Uploaded image for project: 'Lustre'
  1. Lustre
  2. LU-4606

Lustre hard codes libzfs.so.1 in lustre/utils/mount_utils_zfs.c

Details

    • Bug
    • Resolution: Fixed
    • Major
    • Lustre 2.6.0, Lustre 2.5.3
    • Lustre 2.5.0, Lustre 2.6.0, Lustre 2.4.2
    • RHEL 6.x Lustre 2.4.2 with ZFS
    • 3
    • 12600

    Description

      Lustre hard codes libzfs.so.1 in mount_utils_zfs.c
      ZoL git tree (after v0.6.2 tag) has bumped the so version to 2:0:0 so
      libzfs is now libzfs.so.2.

      This breaks user space utilities.
      Linking libzfs.so.2.0.0 to libzfs.so.1 works so there doesn't seem to be
      any ABI breakage.

      Attachments

        Issue Links

          Activity

            [LU-4606] Lustre hard codes libzfs.so.1 in lustre/utils/mount_utils_zfs.c

            Patch landed to master, Opened LU-5096 to address Brian's issues with custom libzfs location that I missed.
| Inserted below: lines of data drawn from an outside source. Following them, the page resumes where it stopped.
/-- TXD's send step raises the first fault of the block where its walk ends in one (R262, R405, R407). -/
theorem State.txdStep_fault {s : State} {bit : FaultBit} {p : Nat} (hd : s.DmaEnabled) (hrun : s.txd.state = .running)
    (hown : (s.txAt (ringPos s.nTx s.txd.idx 0)).owned = true) (hwalk : s.walkFrame 0 s.nTx = .fault bit p) :
    s.txdStep = { s with halt := { fault := bit.mask, faultSlot := faultSlotWord .tx p } } := by
  rw [State.txdStep_send hd hrun hown, State.txdSend, hwalk]
  exact State.raise_first hd.1 bit .tx p

/-- TXD's walk stops at a slot that it does not own when those before it are fragments of the frame (R262). -/
theorem State.walkFrame_broken {s : State} {j : Nat} (hj : j < s.nTx)
    (hpre : ∀ i < j, (s.txAt (ringPos s.nTx s.txd.idx i)).owned = true ∧ (s.txAt (ringPos s.nTx s.txd.idx i)).buf ≠ 0#32 ∧
      (s.txAt (ringPos s.nTx s.txd.idx i)).last = false)
    (hown : (s.txAt (ringPos s.nTx s.txd.idx j)).owned = false) :
    s.walkFrame 0 s.nTx = .fault .txChainBroken (ringPos s.nTx s.txd.idx j) := by
  obtain ⟨fuel, hfuel⟩ := Nat.exists_eq_add_of_lt hj
  have hskip := s.walkFrame_skip 0 j (fuel + 1) (by simpa using hpre)
  rw [Nat.zero_add, ← Nat.add_assoc, ← hfuel] at hskip
  rw [hskip]
  simp [State.walkFrame, hown]

/-- TXD's walk goes once around the ring where no slot is a last fragment (R262). -/
theorem State.walkFrame_endless {s : State}
    (hall : ∀ i < s.nTx, (s.txAt (ringPos s.nTx s.txd.idx i)).owned = true ∧
      (s.txAt (ringPos s.nTx s.txd.idx i)).buf ≠ 0#32 ∧ (s.txAt (ringPos s.nTx s.txd.idx i)).last = false) :
    s.walkFrame 0 s.nTx = .fault .txChainBroken s.txd.idx.toNat :=
  s.walkFrame_skip 0 s.nTx 0 (by simpa using hall)

/-- TXD's walk finds the frame of `n` slots whose last and only last one is marked (R262). -/
theorem State.walkFrame_whole {s : State} {n : Nat} (hn : n < s.nTx)
    (hpre : ∀ i < n, (s.txAt (ringPos s.nTx s.txd.idx i)).owned = true ∧ (s.txAt (ringPos s.nTx s.txd.idx i)).buf ≠ 0#32 ∧
      (s.txAt (ringPos s.nTx s.txd.idx i)).last = false)
    (hend : (s.txAt (ringPos s.nTx s.txd.idx n)).owned = true ∧ (s.txAt (ringPos s.nTx s.txd.idx n)).buf ≠ 0#32 ∧
      (s.txAt (ringPos s.nTx s.txd.idx n)).last = true) : s.walkFrame 0 s.nTx = .frame (n + 1) := by
  obtain ⟨fuel, hfuel⟩ := Nat.exists_eq_add_of_lt hn
  have hskip := s.walkFrame_skip 0 n (fuel + 1) (by simpa using hpre)
  rw [Nat.zero_add, ← Nat.add_assoc, ← hfuel] at hskip
  rw [hskip]
  simp [State.walkFrame, hend]

/-- Settles O28: TXD's walk ends in the fault, which is the block's first. -/
theorem brokenTxChainFaults : Obligations.BrokenTxChainFaults := by
  intro s hd hrun
  refine ⟨fun j hpos hj hpre hown => ?_, fun hpos hall => ?_⟩
  · exact State.txdStep_fault hd hrun (hpre 0 hpos).1 (State.walkFrame_broken hj hpre hown)
  · rw [State.txdStep_fault hd hrun (hall 0 hpos).1 (State.walkFrame_endless hall), faultSlotWord, BitVec.ofNat_toNat,
      BitVec.setWidth_eq]
    rfl

/-- Settles O18: TXD's walk finds the whole frame, and its bytes are those of the fragments' buffers. -/
theorem txdSendsTheWholeFrame : Obligations.TxdSendsTheWholeFrame := by
  intro s n hd hrun hpos hn hslots
  obtain ⟨k, rfl⟩ := Nat.exists_eq_add_one.mpr hpos
  have hwalk : s.walkFrame 0 s.nTx = .frame (k + 1) := by
    refine State.walkFrame_whole hn (fun i hi => ?_) ?_
    · obtain ⟨hown, hbuf, hlast⟩ := hslots i (Nat.lt_succ_of_lt hi)
      exact ⟨hown, hbuf, hlast.trans (decide_eq_false (by omega))⟩
    · obtain ⟨hown, hbuf, hlast⟩ := hslots k (Nat.lt_succ_self k)
      exact ⟨hown, hbuf, hlast.trans (decide_eq_true rfl)⟩
  rw [State.txdStep_send hd hrun (hslots 0 hpos).1, State.txdSend, hwalk]
  simp only [State.wireTx, State.frameBytes, State.fragmentBytes, Memory.readBytes, Nat.zero_add]

/-- TXD's completion step in full: the slot at `txd.idx`, whose error flags are a draw, TXD's registers, and TX_DONE after the
frame's last slot (R264, R266). -/
theorem State.txdComplete_eq (s : State) : ∃ err ds n, s.txdComplete =
    { s.setTx (ringPos s.nTx s.txd.idx 0) { s.txAt (ringPos s.nTx s.txd.idx 0) with err := err, owned := false } with
      draws := ds, drawNo := n, txd := s.completedTxd
      irq.isr := if s.txd.left - 1#17 = 0#17 then s.irq.isr ||| txDoneBit else s.irq.isr } := by
  obtain ⟨ds, n, hdraw⟩ := s.draw_spec
  refine ⟨BitVec.ofNat 8 s.draw.1, ds, n, ?_⟩
  unfold State.txdComplete State.completedTxd
  simp only [hdraw]
  split
  · next hend =>
    have hend : s.txd.left - 1#17 = 0#17 := hend
    rw [if_pos hend, if_pos hend, adv, State.nTx_setTx]
    rfl
  · next hmore =>
    have hmore : ¬s.txd.left - 1#17 = 0#17 := hmore
    rw [if_neg hmore, if_neg hmore, adv, State.nTx_setTx]
    rfl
            utopiabound Nathaniel Clark added a comment - Patch landed to master, Opened LU-5096 to address Brian's issues with custom libzfs location that I missed.
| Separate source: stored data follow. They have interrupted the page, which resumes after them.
theorem FaultCode.code_ne_zero (f : FaultCode) : f.code ≠ 0 := by cases f <;> decide

/-- Fault entry from a running sequencer. -/
theorem raiseFault_sequencer {s : State} (hm : s.mode = .run) (hs : SequencerAgrees s) (hp : s.checkPending = false)
    (f : FaultCode) (w : Word) : SequencerAgrees (raiseFault f w s) := by
  have hh := ((sequencerAgrees_iff_of_run hm).1 hs).1
  exact sequencerAgrees_of_halted nofun (congrArg (Mode.fault :: ·) hh) ⟨fun _ => rfl, fun _ => f.code_ne_zero⟩ hp

/-- PANIC entry from a running sequencer. -/
theorem enterPanic_sequencer {s : State} (hm : s.mode = .run) (hs : SequencerAgrees s) (hp : s.checkPending = false) :
    SequencerAgrees (enterPanic s) := by
  obtain ⟨hh, hf⟩ := (sequencerAgrees_iff_of_run hm).1 hs
  exact sequencerAgrees_of_halted nofun (congrArg (Mode.panic :: ·) hh) (by simp [hf]) hp

/-- A command's effect from a running sequencer. -/
theorem effect_sequencer {s : State} (hm : s.mode = .run) (hs : SequencerAgrees s) (hp : s.checkPending = false)
    (i : Instr) : SequencerAgrees (effect i s) := by
  obtain ⟨hh, hf⟩ := (sequencerAgrees_iff_of_run hm).1 hs
  rcases effect_cases i s with ⟨t, he, hk⟩ | rfl | rfl
  · rw [he]
    exact (sequencerAgrees_iff_of_run (hk.mode.trans hm)).2 ⟨hk.halts.trans hh, hk.fcode.trans hf⟩
  · exact sequencerAgrees_of_halted nofun (congrArg (Mode.done :: ·) hh) (by simp [effect, hf]) hp
  · exact enterPanic_sequencer hm hs hp

/-- The configuration check, which finds the mode at RUN. -/
theorem configCheck_sequencer {s : State} (hm : s.mode = .run) (hs : SequencerAgrees s) :
    SequencerAgrees (configCheck s) := by
  have hquiet := (sequencerAgrees_iff_of_run hm).1 hs
  rcases configCheck_cases s with ⟨-, -, hc⟩ | ⟨-, hc⟩ <;> rw [hc]
  · have hs' := (sequencerAgrees_iff_of_run (s := { s with checkPending := false }) hm).2 hquiet
    exact enterPanic_sequencer hm hs' rfl
  · exact (sequencerAgrees_iff_of_run rfl).2 hquiet

/-- Settles O52: whatever a step does, it starts from a running sequencer, with no halt and no fault record yet. -/
theorem stepKeepsSequencerAgreeing : Obligations.StepKeepsSequencerAgreeing := by
  intro s t hs h
  have ⟨_, _, hrun⟩ := hs
  rcases step_cases h with ⟨hp, rfl⟩ | ⟨hp, hm, ⟨-, rfl⟩ | ⟨w, e, -, -, rfl⟩ | ⟨w, i, -, -, hx⟩⟩
  · exact configCheck_sequencer (hrun hp) hs
  · exact raiseFault_sequencer hm hs hp _ _
  · exact raiseFault_sequencer hm hs hp _ w
  · rcases exec_cases hx with ⟨f, -, rfl⟩ | ⟨-, rfl⟩
    · exact raiseFault_sequencer hm hs hp f _
    · exact effect_sequencer hm hs hp i

/-! ## Lines, target and shadows follow the trace (R17, R25) -/

/-- Settles O43: a step is a run of chunks, whose delays are all of `SETTLE`. -/
theorem stateFollowsTrace : Obligations.StateFollowsTrace := by
  intro s t h
  obtain ⟨es, hr⟩ := step_runs h
  exact ⟨es, hr.trace, hr.pins, hr.target, fun n hn => hr.chunks.delay hn⟩

/-- Settles O49: a step is a run of chunks, whose recorded writes the shadows follow. -/
theorem shadowsAreLastControlWrites : Obligations.ShadowsAreLastControlWrites := by
  intro s t hc hs h
  obtain ⟨es, hr⟩ := step_runs h
  have hsh := hr.shadows hc hs
  rw [hc.ctrlRamen, hc.ctrlBank] at hsh
  exact ⟨es, hr.trace, hsh⟩

/-! ## Redundant sets (R25) -/

theorem Pins.apply_set_level (p : Pins) (l : Line) : p.apply (.set l (p.level l)) = p := by
  cases l with
  | sclk => simp [Pins.setLine, Pins.level]
  | _ => rfl

/-- A redundant event is the `Set` of a line to the level it has. -/
theorem isRedundant_iff {p : Pins} {e : Event} : isRedundant p e = true ↔ ∃ l : Line, e = .set l (p.level l) := by
  cases e with
  | set l v => simp [isRedundant, eq_comm (a := v)]
  | _ => simp [isRedundant]

theorem Target.observe_set_level (p : Pins) (t : Target) (l : Line) : Target.observe p t (.set l (p.level l)) = t := by
  cases l with
  | wrN => simp [Target.observe, Pins.level]
  | _ => rfl

theorem recordEvent_set_level (p : Pins) (l : Line) : recordEvent p (.set l (p.level l)) = [] := by
  cases l with
  | wrN => simp [recordEvent, Pins.level]
  | _ => rfl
            This splits zfs functionality out of mount/mkfs into a loadable module and puts that module in lustre-osd-zfs

            http://review.whamcloud.com/10193

            utopiabound Nathaniel Clark added a comment - This splits zfs functionality out of mount/mkfs into a loadable module and puts that module in lustre-osd-zfs http://review.whamcloud.com/10193

            LLNL completely agrees with the previous commenters in this ticket that argue for the removal of the hardcoded zfs library versions in dlopen() calls in lustre. I commented to that effect in my review of patch 8697.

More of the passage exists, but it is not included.